Investigating the structures and properties of Au-Ge mixed clusters can give insight into the microscopic mechanisms in gold-catalyzed Ge films and can also provide valuable information for the production of germanium-based functional materials. In this work, size-selected anion photoelectron spectroscopy and theoretical calculations were used to explore the structural evolution and electronic properties of Au2Gen-/0 (n=1-8) clusters. It is found that the two Au atoms in Au2Gen-/0 (n=1-8) showed high coordination numbers and weak aurophilic interactions. The global minima of Au2Gen- anions and Au2Gen neutrals are in spin doublet and singlet states, respectively.
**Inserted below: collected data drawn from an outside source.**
/-- Settles O16. -/
theorem setColourWritesEntry : Obligations.SetColourWritesEntry := by
  intro s x k i h hk hi
  have he : setColourEffect s
      = .ok (markIndexed k (s.setColours (s.colours.write k i (Argb.ofWord (body s 1))))) := by
    simp only [setColourEffect, operand, idBelow_val hk, idBelow_val hi]
  obtain ⟨t, ht, hy⟩ := runRecord_yields h he
    ⟨by simp, by simp, by simp, by simp, by simp, by simp, by simp [SameOuter]⟩
  have hc : t.colours = s.colours.write k i (Argb.ofWord (body s 1)) := by simp [hy.colours]
  refine ⟨t, ht, hy.carried, hy.sameControl ⟨by simp, by simp, by simp⟩, by simp [hy.reports],
    by simp [hy.objects], by simp [hy.list], by simp [hy.buttons], by simp [hc, ColourTables.write],
    by simp [hc, ColourTables.write], ?_, fun k' i' hne => ?_, hy.took_of (by simp) (markIndexed_tiles ..) (by simp)⟩
  · simp [hc, ColourTables.write]
  · simp only [hc, ColourTables.write, getElem_set_fin]
    split
    next hkk =>
      subst hkk
      have hii : i ≠ i' := fun hii => hne.elim (fun h => h rfl) fun h => h hii.symm
      rw [getElem_set_fin, if_neg hii]
    next => rfl

/-! ## LOAD COLOURS -/

section
variable {s t : State} {x : Anchor}

theorem selectOwn_load {w left : OwnWaiting} {o : OwnReq} (h : selectOwn w = some (o, left))
    {r : LineReq} (hr : w.load = some r) : o = .load r ∨ left.load = some r := by
  unfold selectOwn at h
  split at h
  next =>
    simp only [Option.some.injEq, Prod.mk.injEq] at h
    exact .inr (by rw [← h.2]; exact hr)
  next =>
    split at h
    next =>
      simp only [Option.some.injEq, Prod.mk.injEq] at h
      exact .inr (by rw [← h.2]; exact hr)
    next =>
      rw [hr] at h
      simp only [Option.some.injEq, Prod.mk.injEq] at h
      exact .inl h.1.symm

/-- A colour-load fetch that waits still waits after a grant, or is the one issued. -/
theorem grant_loadHanded {r : LineReq} (h : s.waiting.load = some r) : LoadHanded r (grant s) := by
  rcases grant_cases s with e | ⟨r', p, _, _, e⟩ | ⟨o, left, _, ho, e⟩ <;> rw [e]
  · exact .inl h
  · left; simpa using h
  · rcases selectOwn_load ho h with rfl | hl
    · right; simp [grantOwn]
    · left; simpa [grantOwn] using hl

theorem finish_loadHanded {r : LineReq} (h : s.waiting.load = some r) : LoadHanded r (finish s) :=
  grant_loadHanded (by simpa using h)

theorem execLoadColours_inHand (h : InHand .loadColours x s) :
    exec .loadColours s = .next (finish (runLoadColours s)) := runRecord_inHand s h _

theorem execLoadColours_refused (h : InHand .loadColours x s) (hf : loadFields s = none) :
    RefusedWith .field x s (exec .loadColours s) := by
  have hrun : runLoadColours s = carryOut (fun _ => .error .field) s := by
    unfold runLoadColours
    rw [hf]
    rfl
  rw [execLoadColours_inHand h, hrun]
  exact carryOut_refused s h rfl

/-- The state of a LOAD COLOURS that has begun its load. -/
def loadBegun (l : Load) (s : State) : State :=
  handLoad (lineReqAt l.source)
    ((s.setColours { s.colours with load := some l, inFlight := s.colours.inFlight.set l.table true }).setIntake
      { s.intake with state := .executing .loading })

theorem execLoadColours_begun (h : InHand .loadColours x s) {l : Load} (hf : loadFields s = some l) :
    exec .loadColours s = .next (finish (loadBegun l s)) := by
  rw [execLoadColours_inHand h, runLoadColours, hf]
  rfl

/-- A LOAD COLOURS of an entry of a table passes its checks, or asks for no load. -/
theorem loadFields_of_legal {k : Fin 8} {first : Fin 256} (hk : bits s.intake.header 12 9 = k.val)
    (hi : bits s.intake.header 8 0 = first.val)
    (hl : LoadLegal (body s 1).toNat (min (body s 1).toNat (256 - first.val)) (body s 2).toNat) :
    loadFields s
      = some ⟨k, first.val, min (body s 1).toNat (256 - first.val), (body s 2).toNat, false, false⟩ := by
  obtain ⟨hc, hs, hle⟩ := hl
  simp only [loadFields, operand, idBelow_val hk, idBelow_val hi]
  exact if_neg fun hbad => hbad.elim hc fun hbad => hbad.elim (· hs) fun hlt => absurd hle (Nat.not_le.2 hlt)

theorem loadFields_of_illegal {k : Fin 8} {first : Fin 256} (hk : bits s.intake.header 12 9 = k.val)
    (hi : bits s.intake.header 8 0 = first.val)
    (hl : ¬ LoadLegal (body s 1).toNat (min (body s 1).toNat (256 - first.val)) (body s 2).toNat) :
    loadFields s = none := by
  simp only [loadFields, operand, idBelow_val hk, idBelow_val hi]
  refine if_pos (by_contra fun hok => hl ?_)
  simp only [not_or, Decidable.not_not] at hok
  exact ⟨hok.1, hok.2.1, Nat.not_lt.1 hok.2.2⟩

theorem loadFields_of_bad (h : 8 ≤ bits s.intake.header 12 9 ∨ 256 ≤ bits s.intake.header 8 0) :
    loadFields s = none := by
  unfold loadFields operand
  rcases h with hk | hi
  · rw [idBelow_none hk]
  · rw [idBelow_none hi]
    split <;> trivial

end

/-- Settles O17. -/
theorem loadColoursBeginsLoad : Obligations.LoadColoursBeginsLoad := by
  intro s x h
  refine ⟨fun k first hk hi => ⟨fun hl => ?_, fun hl => ?_⟩, fun hbad => ?_⟩
  · have hf := loadFields_of_legal hk hi hl
    generalize hload : Load.mk k first.val (min (body s 1).toNat (256 - first.val)) (body s 2).toNat
      false false = l at hf
    have hsource : (body s 2).toNat = l.source := by rw [← hload]
    have htable : k = l.table := by rw [← hload]
    rw [hsource, htable]
    exact ⟨_, execLoadColours_begun h hf, by simp [loadBegun, handLoad], by simp [loadBegun, handLoad],
      finish_loadHanded rfl, by simp [SameOuter, loadBegun, handLoad], finish_busKept _ _ rfl rfl rfl,
      by simp [SameControl, loadBegun, handLoad], by simp [loadBegun, handLoad],
      by simp [loadBegun, handLoad], by simp [loadBegun, handLoad], by simp [loadBegun, handLoad],
      finish_took (loadBegun l s)⟩
  · exact execLoadColours_refused h (loadFields_of_illegal hk hi hl)
  · exact execLoadColours_refused h (loadFields_of_bad hbad)

/-! ## DEFINE OBJECT and DROP OBJECT -/

section
variable {s t : State} {x : Anchor}

theorem objectFields_of_legal {c : Coding} {k : Fin 8} {id : Fin 256}
    (hid : bits s.intake.header 8 0 = id.val) (hc : codingOf (bits s.intake.header 12 9) = some c)
    (hk : bits (body s 1) 27 24 = k.val)
    (hl : ObjectLegal c (bits (body s 1) 11 0) (bits (body s 1) 23 12) (body s 2).toNat
      (body s 3).toNat) :
    objectFields s = some (id, ⟨.ready, c, k, bits (body s 1) 11 0, bits (body s 1) 23 12,
      body s 2, body s 3⟩) := by
  obtain ⟨hw, hw', hh, hh', hend, hcoding⟩ := hl
  simp only [objectFields, operand, field, idBelow_val hid, hc, idBelow_val hk]
  refine if_neg ?_
  cases c <;> simp [dataAlign, leastLength, addressSpace, rowStride] at hcoding ⊢ <;> omega

theorem objectFields_of_illegal {c : Coding} {k : Fin 8} {id : Fin 256}
    (hid : bits s.intake.header 8 0 = id.val) (hc : codingOf (bits s.intake.header 12 9) = some c)
    (hk : bits (body s 1) 27 24 = k.val)
    (hl : ¬ ObjectLegal c (bits (body s 1) 11 0) (bits (body s 1) 23 12) (body s 2).toNat
      (body s 3).toNat) :
    objectFields s = none := by
  simp only [objectFields, operand, field, idBelow_val hid, hc, idBelow_val hk]
  refine if_pos (by_contra fun hok => hl ?_)
  unfold ObjectLegal
  cases c <;> simp [dataAlign, leastLength, addressSpace, rowStride] at hok ⊢ <;> omega

/-- What a write of an object entry leaves. -/
theorem writeObject_tiles (id : Fin Config.objectCount) (e : ObjEntry) (s : State) :
    (writeObject id e s).tiles = (mark (footprintsOf s (shows s id)
      ++ footprintsOf (s.setObjects (s.objects.set id e)) (shows s id)) s).tiles :=
  markBeforeAfter_tiles (s := s) (u := s.setObjects (s.objects.set id e))
    (t := endAppWhere (fun a => a.obj == id) (s.setObjects (s.objects.set id e))) rfl _ rfl

theorem writeObject_render (id : Fin Config.objectCount) (e : ObjEntry) (s : State) :
    (writeObject id e s).render
      = ⟨s.render.scan, s.render.flight.map (Flight.endApp fun a => a.obj == id)⟩ := by
  simp [writeObject, endAppWhere]

theorem writeObject_apart (id : Fin Config.objectCount) (e : ObjEntry) (s : State) :
    Apart s (writeObject id e s) :=
  ⟨by simp, by simp, by simp, by simp, by simp, by simp, by simp [SameOuter]⟩

/-- A placement of an object that is not defined has no footprint. -/
theorem footprintsOf_undefined (id : Fin Config.objectCount) (h : t.objects[id].state = .undefined)
    (hb : t.buttons = s.buttons) : footprintsOf t (shows s id) = [] := by
  refine List.filterMap_eq_nil_iff.2 fun p hp => ?_
  have hshows : currentObject s p = some id := by simpa [shows] using (List.mem_filter.1 hp).2
  have hcur : currentObject t p = some id := by rw [← hshows, currentObject, currentObject, hb]
  unfold footprint
  rw [hcur]
  split
  next h' => cases h'; exact if_pos h
  next => rfl

end

/-- Settles O18. -/
theorem objectRecordsWriteEntry : Obligations.ObjectRecordsWriteEntry := by
  refine ⟨rfl, fun s x id hid => ⟨fun c k h hc hk => ⟨fun hl => ?_, fun hl => ?_⟩, fun h => ?_⟩⟩
  · have he : defineObjectEffect s = .ok (writeObject id ⟨.ready, c, k, bits (body s 1) 11 0,
        bits (body s 1) 23 12, body s 2, body s 3⟩ s) := by
      rw [defineObjectEffect, objectFields_of_legal hid hc hk hl]
    obtain ⟨t, ht, hy⟩ := runRecord_yields h he (writeObject_apart _ _ _)
    have hobj := hy.objects.trans (writeObject_objects _ _ _)
    refine ⟨t, ht, hy.carried, hy.sameControl ⟨by simp, by simp, by simp⟩, by simp [hy.reports],
      by simp [hy.colours], by simp [hy.list], by simp [hy.buttons], hobj,
      hy.took_of (by simp) ?_ (writeObject_render ..)⟩
    rw [hobj, writeObject_tiles]
  · exact runRecord_refused h (by rw [defineObjectEffect, objectFields_of_illegal hid hc hk hl])
  · have he : dropObjectEffect s = .ok (writeObject id ObjEntry.undef s) := by
      rw [dropObjectEffect, operand, idBelow_val hid]
    obtain ⟨t, ht, hy⟩ := runRecord_yields h he (writeObject_apart _ _ _)
    refine ⟨t, ht, hy.carried, hy.sameControl ⟨by simp, by simp, by simp⟩, by simp [hy.reports],
      by simp [hy.colours], by simp [hy.list], by simp [hy.buttons],
      hy.objects.trans (writeObject_objects _ _ _),
      hy.took_of (by simp) ?_ (writeObject_render ..)⟩
    have hnone := footprintsOf_undefined (s := s) (t := s.setObjects (s.objects.set id ObjEntry.undef)) id
      (by simp [ObjEntry.undef]) rfl
    rw [writeObject_tiles, hnone, List.append_nil]

/-! ## PLACE, MOVE, SET OPACITY and REMOVE -/

section
variable {s t : State} {x : Anchor}

theorem editList_apart (id : Fin Config.placementCount) (l : List Placement) (s : State) :
    Apart s (editList id l s) :=
  ⟨by simp, by simp, by simp, by simp, by simp, by simp, by simp [SameOuter]⟩

/-- What a record that replaces the list in an event on one id comes to. -/
structure ListEdited (x : Anchor) (id : Fin Config.placementCount) (l : List Placement)
    (s t : State) : Prop where
  carried : CarriedOut x s t
  control : SameControl s t
  reports : t.reports = s.reports
  objects : t.objects = s.objects
  colours : t.colours = s.colours
  buttons : t.buttons = s.buttons
  list : t.list = l
  marked : TilesMarked (footprintsOf s (fun p => p.id == id)
    ++ footprintsOf (s.setList t.list) (fun p => p.id == id)) s t

theorem runRecord_listEdited {k : RecKind} {effect : State → RecordResult}
    {id : Fin Config.placementCount} {l : List Placement} (h : InHand k x s)
    (he : effect s = .ok (editList id l s)) :
    ∃ t, runRecord k (carryOut effect) s = .next t ∧ ListEdited x id l s t := by
  obtain ⟨t, ht, hy⟩ := runRecord_yields h he (editList_apart id l s)
  have hlist : t.list = l := by simp [hy.list]
  refine ⟨t, ht, hy.carried, hy.sameControl ⟨by simp, by simp, by simp⟩, by simp [hy.reports],
    by simp [hy.objects], by simp [hy.colours], by simp [hy.buttons], hlist,
    hy.took_of (by simp) ?_ (by simp)⟩
  rw [hlist]
  exact markBeforeAfter_tiles (s := s) (t := s.setList l) (u := s.setList l) rfl _ rfl

/-- A list without an id has no footprint of it. -/
theorem footprintsOf_removed (id : Fin Config.placementCount) (s : State) :
    footprintsOf (s.setList (removePlacement id s.list)) (fun p => p.id == id) = [] := by
  refine List.filterMap_eq_nil_iff.2 fun p hp => ?_
  obtain ⟨hmem, hid⟩ := List.mem_filter.1 hp
  exact absurd (by simpa using hid) (mem_removePlacement.1 hmem).2

/-- The source a PLACE names. -/
theorem placeSource_object {o : Fin 256} (hf : bit (body s 1) 31 = false)
    (ho : bits (body s 1) 7 0 = o.val) : placeSource s = some (.object o) := by
  simp [placeSource, hf, field, ho, objectField]

theorem placeSource_button {b : Fin 48} (hf : bit (body s 1) 31 = true)
    (hb : bits (body s 1) 7 0 = b.val) : placeSource s = some (.button b) := by
  simp [placeSource, hf, field, idBelow_val hb]

theorem placeFields_eq {id : Fin 128} {src : Source} (hid : bits s.intake.header 7 0 = id.val)
    (hl : bits (body s 3) 7 0 ≤ 63) (hs : placeSource s = some src) :
    placeFields s = some ⟨id, src, signed16 (bits (body s 2) 15 0), signed16 (bits (body s 2) 31 16),
      bits (body s 3) 7 0, BitVec.ofNat 8 (bits (body s 3) 15 8)⟩ := by
  simp only [placeFields, placementId, operand, idBelow_val hid, hs, field]
  exact if_neg (Nat.not_lt.2 hl)

end

/-- Settles O19. -/
theorem listRecordsEditPlacements : Obligations.ListRecordsEditPlacements := by
  refine ⟨fun n => ⟨fun h => if_pos h, fun h _ => if_neg (Nat.not_lt.2 h)⟩,
    fun s x id src h hid hl hsrc => ?_, fun s x id hid => ⟨fun h => ?_, fun h => ?_, fun h => ?_⟩⟩
  · have hs : placeSource s = some src := by
      cases src with
      | object o => exact placeSource_object hsrc.1 hsrc.2
      | button b => exact placeSource_button hsrc.1 hsrc.2
    have hf := placeFields_eq hid hl hs
    generalize hp : Placement.mk id src (signed16 (bits (body s 2) 15 0)) (signed16 (bits (body s 2) 31 16))
      (bits (body s 3) 7 0) (BitVec.ofNat 8 (bits (body s 3) 15 8)) = p at hf
    have hpid : p.id = id := by rw [← hp]
    have he : placeEffect s = .ok (editList id (insertPlacement p (removePlacement id s.list)) s) := by
      rw [placeEffect, hf, ← hpid]
    obtain ⟨t, ht, hy⟩ := runRecord_listEdited h he
    refine ⟨t, ht, hy.carried, hy.control, hy.reports, hy.objects, hy.colours, hy.buttons,
      fun q => ?_, fun hsound => ?_, hy.marked⟩
    · rw [hy.list, mem_insertPlacement, mem_removePlacement, ← hp]
      tauto
    · rw [ListSound, hy.list, ← hpid]
      exact Ordered.place hsound p
  · have he : moveEffect s = .ok (editList id (editPlacement id (fun p => { p with
        x := signed16 (bits (body s 1) 15 0), y := signed16 (bits (body s 1) 31 16) }) s.list) s) := by
      simp only [moveEffect, placementId, operand, idBelow_val hid, field]
    obtain ⟨t, ht, hy⟩ := runRecord_listEdited h he
    exact ⟨t, ht, hy.carried, hy.control, hy.reports, hy.objects, hy.colours, hy.buttons, hy.list,
      hy.marked⟩
  · have he : setOpacityEffect s = .ok (editList id (editPlacement id (fun p => { p with
        opacity := BitVec.ofNat 8 (bits (body s 1) 7 0) }) s.list) s) := by
      simp only [setOpacityEffect, placementId, operand, idBelow_val hid, field]
    obtain ⟨t, ht, hy⟩ := runRecord_listEdited h he
    exact ⟨t, ht, hy.carried, hy.control, hy.reports, hy.objects, hy.colours, hy.buttons, hy.list,
      hy.marked⟩
  · have he : removeEffect s = .ok (editList id (removePlacement id s.list) s) := by
      simp only [removeEffect, placementId, operand, idBelow_val hid]
    obtain ⟨t, ht, hy⟩ := runRecord_listEdited h he
    refine ⟨t, ht, hy.carried, hy.control, hy.reports, hy.objects, hy.colours, hy.buttons, hy.list, ?_⟩
    have hmarked := hy.marked
    rwa [hy.list, footprintsOf_removed, List.append_nil] at hmarked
Au2Gen- anions and Au2Gen neutrals showed similar structural features, except for Au2Ge4-/0 and Au2Ge5-/0. The C-2v symmetric V-shaped structure is observed for Au2Ge1-/0, while Au2Ge2-/0 has a C-2v symmetric dibridged structure. Au2Ge3-/0 can be viewed as the two Au atoms attached to different Ge-Ge bonds of Ge-3 triangle. Au2Ge4- has two Au atoms edge-capping Ge-4 tetrahedron, while Au2Ge4 neutral adopts a C-2v symmetric double Au atoms face-capping Ge-4 rhombus. Au2Ge5-8-/0 show triangular, tetragonal, and pentagonal prism-based geometries. Au2Ge6 adopts a C-2v symmetric tetragonal prism structure and exhibits sigma plus pi double bonding characters.